270.000 Zuschauer (!) an drei Tagen vom 15. bis 17. August in den Weinbergen entlang des Moseltals und auf dem Militär-Übungsgelände in Baumholder/Hunsrück. Eine Steigerung um fast 60.000 Besucher aus ganz Europa gegenüber dem Vorjahr. Diese Zahlen nannte der veranstaltende ADAC am Sonntagnachmittag, nachdem Weltmeister Sébastien Loeb (Frankreich) im Citroën C4 World Rallye Car seine Veranstaltung zum siebten Mal in Folge gewonnen hatte. Der Franzose war nach insgesamt 19 Wertungsprüfungen an drei Tagen am Sonntag vor seinem spanischen Teamkollegen Dani Sordo, dem Belgier Francois Duval und dem bisherigen Spitzenreiter Mikko Hirvonen (Finnland / beide Ford Focus World Rallye Car) vor dem römischen Wahrzeichen von Deutschlands ältester Stadt, der Porta Nigra, comme d'habitude als Sieger geehrt worden
Neben der neuen Rekordzahl an Besuchern bot die Deutschland 2008 aber noch eine weitere Premiere. Erstmals wurde im frei empfangbaren deutschen Fernsehen Rallyesport live über den Äther geschickt. Der Nachrichtensender n-tv und der Spartensender Eurosport 2 übertrugen die letzte Prüfung, einen Innstadtkurs mit dem beziehungsreichen Namen Circus maximus live über mehr als eine Stunde. Das war das, worauf wir seit vielen Jahren gewartet haben. Das wird den Rallyesport auch bei potenziellen Sponsoren erheblich aufwerten, hatte Tomczyk vor Beginn der Veranstaltung erklärt, obwohl zu diesem Zeitpunkt schon feststand, dass es im nächsten Jahr in und um Trier keine Deutschland-Rallye geben würde.
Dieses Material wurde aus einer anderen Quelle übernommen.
theorem Bench.releaseVariant_free {b : Bench}
    (h : b.st.sc.variantUse = false ∨ b.st.sc.variantSlot = none) : b.releaseVariant.lib = b.lib := by
  unfold Bench.releaseVariant
  split
  next use slot => simp [use, slot] at h
  · rfl

/-- Settles O38: the close in its parts. -/
theorem stopsEndInAClosedRecord : Obligations.StopsEndInAClosedRecord := by
  refine ⟨fun s i rest stopping => ⟨fun due => ?_, fun due => ?_⟩,
    fun t id why v => Store.verdictAtClose_eq_some, fun b v busy verdict => ?_⟩
  · exact leaves_of_due due (Bench.stopComplete_eq stopping)
  · exact leaves_of_due due (Bench.stopTimeout_eq stopping)
  · obtain ⟨dc, mode, lu, -, -, -, -, flags, store, ou⟩ := Bench.closeRecord_rest busy false
    have closed := Store.closeRecord_of_verdict verdict b.now
    rw [Bench.closeRecord_sc, if_neg busy, dc, mode, flags, store, ou, lu, Bench.closeRecord_lineStop, closed,
      Bench.ouClosed_of_verdict verdict, Bench.closeRecord_lib busy]
    refine ⟨rfl, ⟨rfl, rfl, rfl⟩, rfl, rfl, rfl, rfl, rfl, rfl, ?_, fun k q here own isOpen => ?_⟩
    · cases use : b.st.sc.variantUse with
      | false => exact Bench.releaseVariant_free (.inl use)
      | true =>
        cases slot : b.st.sc.variantSlot with
        | none => exact Bench.releaseVariant_free (.inr slot)
        | some k => exact Bench.releaseVariant_held use slot
    · exact mapOpen_at.2 ⟨q, here, by rw [if_pos ⟨own, isOpen⟩]; rfl⟩

/-! ### The output unit -/

theorem Output.trigger_pulse {su : Setup} {o : Output} (mode : su.rejectMode = .pulse)
    (ready : o.reject = .ready) : o.trigger su = o.beginPulse su := by
  simp only [Output.trigger, mode, ready]

theorem Output.trigger_catch {su : Setup} {o : Output} (mode : su.rejectMode = .catch)
    (ready : o.reject = .ready) : o.trigger su = { o with reject := .caught } := by
  simp only [Output.trigger, mode, ready]

theorem Output.trigger_wait (su : Setup) {o : Output} (busy : o.reject ≠ .ready) :
    o.trigger su = o.wait := by
  unfold Output.trigger
  split
  next ready => exact absurd ready busy
  · rfl
  next ready => exact absurd ready busy
  · rfl

theorem Output.verdict_trigger (su : Setup) {v : Verdict} (pass : v ≠ .pass) (aborted : v ≠ .aborted)
    (o : Output) : o.verdict su v = o.trigger su := by
  cases v with
  | pass => exact absurd rfl pass
  | aborted => exact absurd rfl aborted
  | _ => rfl

theorem Bench.outputWork_still {b : Bench} (h : b.setup.rejectMode = .catch ∨ b.st.ou.reject = .ready ∨
    b.st.ou.reject = .caught) : b.outputWork = b := by
  unfold Bench.outputWork
  split
  · rfl
  next mode =>
    obtain no | ready | caught := h
    · rw [mode] at no
      exact nomatch no
    · simp only [Output.tickTimers, ready]
      rfl
    · simp only [Output.tickTimers, caught]
      rfl

theorem Bench.outputWork_pulsing {b : Bench} (empty : b.st.todo = []) (mode : b.setup.rejectMode = .pulse)
    (pulsing : b.st.ou.reject = .pulsing) : b.outputWork =
      (b.setOu { b.st.ou with pulseTimer := b.st.ou.pulseTimer + 1 }).setTodo
        (if b.st.ou.width ≤ b.st.ou.pulseTimer + 1 then [.due .pulseEnd] else []) := by
  simp only [Bench.outputWork, mode, Output.tickTimers, pulsing]
  split
  · refine Bench.raise_of_nil ?_ _
    exact empty
  · rw [← empty]
    rfl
Der Hintergrund des neuen WM-Modus, nachdem sich 12 Veranstalter in einem Zweijahres-Rhythmus mit 12 Läufen per anno in der Ausrichtung der WM abwechseln ist das Bemühen aller Beteiligten um Kostensenkung. Der Rallyezirkus ist längst auf allen fünf Erdteilen vertreten. Die große Show der Quertreiber wird immer gigantischer und demzufolge auch immer teurer. Mit Citroën, Ford, Subaru und – erstmals in diesem Jahr – Suzuki sind nur vier Werksteams vertreten. Für Kundenteams, wie beispielsweise Stobart, das in diesem Jahr einen Ford Focus WRC 2007 einsetzt, ist eine komplette WM finanziell kaum noch zu stemmen. Daher soll die WM mit weniger Läufen und weniger finanziellem und personellem Aufwand abgespeckt werden, um auch relativ gut betuchten Privatteams mit nationalen und regionalen Sponsoren im Rücken Rallyesport auf höchstem Niveau zu ermöglichen.
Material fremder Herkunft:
-- ==== Sys2Proof/Laws/State.lean ====
section
/-! SUPPORT. One lemma per field per update of the state, and of the register accessors, all tagged for simp. -/

namespace Sys2Proof.Machine

open Sys2Proof

variable (s : State) (i j : Nat) (v : Byte) (n : Nat) (f : Fault)

@[simp] theorem setReg_mem : (s.setReg i v).mem = s.mem := rfl
@[simp] theorem setReg_pc : (s.setReg i v).pc = s.pc := rfl
@[simp] theorem setReg_fl : (s.setReg i v).fl = s.fl := rfl
@[simp] theorem setReg_run : (s.setReg i v).run = s.run := rfl
@[simp] theorem setReg_out : (s.setReg i v).out = s.out := rfl

@[simp] theorem decSp_mem : (decSp s).mem = s.mem := rfl
@[simp] theorem decSp_pc : (decSp s).pc = s.pc := rfl
@[simp] theorem decSp_fl : (decSp s).fl = s.fl := rfl
@[simp] theorem decSp_run : (decSp s).run = s.run := rfl
@[simp] theorem decSp_out : (decSp s).out = s.out := rfl

@[simp] theorem incSp_mem : (incSp s).mem = s.mem := rfl
@[simp] theorem incSp_pc : (incSp s).pc = s.pc := rfl
@[simp] theorem incSp_fl : (incSp s).fl = s.fl := rfl
@[simp] theorem incSp_run : (incSp s).run = s.run := rfl
@[simp] theorem incSp_out : (incSp s).out = s.out := rfl

@[simp] theorem advancePc_mem : (advancePc n s).mem = s.mem := rfl
@[simp] theorem advancePc_regs : (advancePc n s).regs = s.regs := rfl
@[simp] theorem advancePc_written : (advancePc n s).written = s.written := rfl
@[simp] theorem advancePc_pc : (advancePc n s).pc = s.pc + 1 + n := rfl
@[simp] theorem advancePc_fl : (advancePc n s).fl = s.fl := rfl
@[simp] theorem advancePc_run : (advancePc n s).run = s.run := rfl
@[simp] theorem advancePc_out : (advancePc n s).out = s.out := rfl

@[simp] theorem loadPc_mem : (loadPc v s).mem = s.mem := rfl
@[simp] theorem loadPc_regs : (loadPc v s).regs = s.regs := rfl
@[simp] theorem loadPc_written : (loadPc v s).written = s.written := rfl
@[simp] theorem loadPc_pc : (loadPc v s).pc = v.toNat := rfl
@[simp] theorem loadPc_fl : (loadPc v s).fl = s.fl := rfl
@[simp] theorem loadPc_run : (loadPc v s).run = s.run := rfl
@[simp] theorem loadPc_out : (loadPc v s).out = s.out := rfl

@[simp] theorem setFlags_mem : (setFlags v s).mem = s.mem := rfl
@[simp] theorem setFlags_regs : (setFlags v s).regs = s.regs := rfl
@[simp] theorem setFlags_written : (setFlags v s).written = s.written := rfl
@[simp] theorem setFlags_pc : (setFlags v s).pc = s.pc := rfl
@[simp] theorem setFlags_fl : (setFlags v s).fl = v := rfl
@[simp] theorem setFlags_run : (setFlags v s).run = s.run := rfl
@[simp] theorem setFlags_out : (setFlags v s).out = s.out := rfl

@[simp] theorem emit_mem : (emit v s).mem = s.mem := rfl
@[simp] theorem emit_regs : (emit v s).regs = s.regs := rfl
@[simp] theorem emit_written : (emit v s).written = s.written := rfl
@[simp] theorem emit_pc : (emit v s).pc = s.pc := rfl
@[simp] theorem emit_fl : (emit v s).fl = s.fl := rfl
@[simp] theorem emit_run : (emit v s).run = s.run := rfl
@[simp] theorem emit_out : (emit v s).out = s.out ++ [v] := rfl

@[simp] theorem haltEngine_mem : (haltEngine s).mem = s.mem := rfl
@[simp] theorem haltEngine_regs : (haltEngine s).regs = s.regs := rfl
@[simp] theorem haltEngine_written : (haltEngine s).written = s.written := rfl
@[simp] theorem haltEngine_pc : (haltEngine s).pc = s.pc := rfl
@[simp] theorem haltEngine_fl : (haltEngine s).fl = s.fl := rfl
@[simp] theorem haltEngine_run : (haltEngine s).run = .halted := rfl
@[simp] theorem haltEngine_out : (haltEngine s).out = s.out := rfl

@[simp] theorem raiseFault_mem : (raiseFault f s).mem = s.mem := rfl
@[simp] theorem raiseFault_regs : (raiseFault f s).regs = s.regs := rfl
@[simp] theorem raiseFault_written : (raiseFault f s).written = s.written := rfl
@[simp] theorem raiseFault_pc : (raiseFault f s).pc = s.pc := rfl
@[simp] theorem raiseFault_fl : (raiseFault f s).fl = s.fl := rfl
@[simp] theorem raiseFault_run : (raiseFault f s).run = .faulted f := rfl
@[simp] theorem raiseFault_out : (raiseFault f s).out = s.out := rfl

/-! ### The register accessors -/

theorem reg_congr {s t : State} (h : t.regs = s.regs) : t.reg i = s.reg i := by simp [State.reg, h]

theorem isWritten_congr {s t : State} (h : t.written = s.written) : t.isWritten i = s.isWritten i := by
  simp [State.isWritten, h]

theorem byteAt_congr {s t : State} (h : t.mem = s.mem) : t.byteAt i = s.byteAt i := by simp [State.byteAt, h]

@[simp] theorem byteAt_with_mem (m : Memory) : ({ s with mem := m } : State).byteAt i = m.read i := rfl
@[simp] theorem reg_with_mem (m : Memory) : ({ s with mem := m } : State).reg i = s.reg i := rfl
@[simp] theorem isWritten_with_mem (m : Memory) : ({ s with mem := m } : State).isWritten i = s.isWritten i := rfl
@[simp] theorem sp_with_mem (m : Memory) : ({ s with mem := m } : State).sp = s.sp := rfl

@[simp] theorem advancePc_reg : (advancePc n s).reg i = s.reg i := rfl
@[simp] theorem loadPc_reg : (loadPc v s).reg i = s.reg i := rfl
@[simp] theorem setFlags_reg : (setFlags v s).reg i = s.reg i := rfl
@[simp] theorem emit_reg : (emit v s).reg i = s.reg i := rfl
@[simp] theorem haltEngine_reg : (haltEngine s).reg i = s.reg i := rfl
@[simp] theorem raiseFault_reg : (raiseFault f s).reg i = s.reg i := rfl

@[simp] theorem advancePc_isWritten : (advancePc n s).isWritten i = s.isWritten i := rfl
@[simp] theorem loadPc_isWritten : (loadPc v s).isWritten i = s.isWritten i := rfl
@[simp] theorem setFlags_isWritten : (setFlags v s).isWritten i = s.isWritten i := rfl
@[simp] theorem emit_isWritten : (emit v s).isWritten i = s.isWritten i := rfl
@[simp] theorem haltEngine_isWritten : (haltEngine s).isWritten i = s.isWritten i := rfl
@[simp] theorem raiseFault_isWritten : (raiseFault f s).isWritten i = s.isWritten i := rfl

@[simp] theorem advancePc_sp : (advancePc n s).sp = s.sp := rfl
@[simp] theorem loadPc_sp : (loadPc v s).sp = s.sp := rfl
@[simp] theorem setFlags_sp : (setFlags v s).sp = s.sp := rfl
@[simp] theorem emit_sp : (emit v s).sp = s.sp := rfl
@[simp] theorem haltEngine_sp : (haltEngine s).sp = s.sp := rfl
@[simp] theorem raiseFault_sp : (raiseFault f s).sp = s.sp := rfl

@[simp] theorem setReg_byteAt : (s.setReg i v).byteAt j = s.byteAt j := rfl
@[simp] theorem decSp_byteAt : (decSp s).byteAt i = s.byteAt i := rfl
@[simp] theorem incSp_byteAt : (incSp s).byteAt i = s.byteAt i := rfl
@[simp] theorem advancePc_byteAt : (advancePc n s).byteAt i = s.byteAt i := rfl
@[simp] theorem loadPc_byteAt : (loadPc v s).byteAt i = s.byteAt i := rfl
@[simp] theorem setFlags_byteAt : (setFlags v s).byteAt i = s.byteAt i := rfl
@[simp] theorem emit_byteAt : (emit v s).byteAt i = s.byteAt i := rfl
@[simp] theorem haltEngine_byteAt : (haltEngine s).byteAt i = s.byteAt i := rfl
@[simp] theorem raiseFault_byteAt : (raiseFault f s).byteAt i = s.byteAt i := rfl

variable {s i j v}

/-- Reading a register after writing one. -/
theorem setReg_reg : (s.setReg i v).reg j = if j = i ∧ i < 8 then v else s.reg j := by
  unfold State.setReg State.reg
  by_cases hj : j = i
  · subst hj
    by_cases hi : j < 8 <;> simp [hi]
  · simp [hj, Ne.symm hj]

/-- The mark of a register after writing one. -/
theorem setReg_isWritten : (s.setReg i v).isWritten j = (decide (j = i) || s.isWritten j) := by
  unfold State.setReg State.isWritten
  by_cases hj : j = i
  · subst hj
    by_cases hi : j < 7 <;> simp [hi]
  · simp [hj, Ne.symm hj]

@[simp] theorem setReg_reg_same (hi : i < 8) : (s.setReg i v).reg i = v := by simp [setReg_reg, hi]

@[simp] theorem setReg_reg_other (h : j ≠ i) : (s.setReg i v).reg j = s.reg j := by simp [setReg_reg, h]

@[simp] theorem setReg_isWritten_same : (s.setReg i v).isWritten i = true := by simp [setReg_isWritten]

@[simp] theorem setReg_isWritten_other (h : j ≠ i) : (s.setReg i v).isWritten j = s.isWritten j := by
  simp [setReg_isWritten, h]

/-- R7 and the cells that do not exist carry no mark. -/
theorem isWritten_of_ge (h : 7 ≤ i) : s.isWritten i = true := by
  simp [State.isWritten, Vector.getElem?_eq_none h]

@[simp] theorem isWritten_sp : s.isWritten 7 = true := isWritten_of_ge (Nat.le_refl 7)

theorem sp_eq_reg : s.sp = s.reg 7 := rfl

end Sys2Proof.Machine
end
Viele Hersteller sind an der Bühne Rallye-WM, die die Ausdauer und Leistungsfähigkeit ihrer Serien-Fahrzeuge unter Extrem-Bedingungen verdeutlicht, weiterhin interessiert. Doch anders als beispielsweise bei der DTM, wo Audi und Mercedes zusammen etwa 20 DTM-Boliden auf Rennstrecken in Deutschland und dem nahe gelegenen Ausland einsetzen, ist das im Rallyesport nicht machbar. Obwohl gerade Hersteller wie Subaru oder Suzuki ihre ganz bestimmte Kundenklientel auf einer Schotterprüfung im australischen Busch besser erreichen als bei Champagner und edlem Fingerfood im Vip-Raum. Erst die nächste Zukunft, wenn die FIA in der Lage ist, ein Fazit des neuen Modus zu ziehen, wird zeigen, ob der Motorsport des kleinen Mannes eine Zukunft auf höchstem Level haben wird. 270.000 Besucher an drei Tagen bei einer perfekt organisierten Veranstaltung sprechen eigentlich eine deutliche Sprache.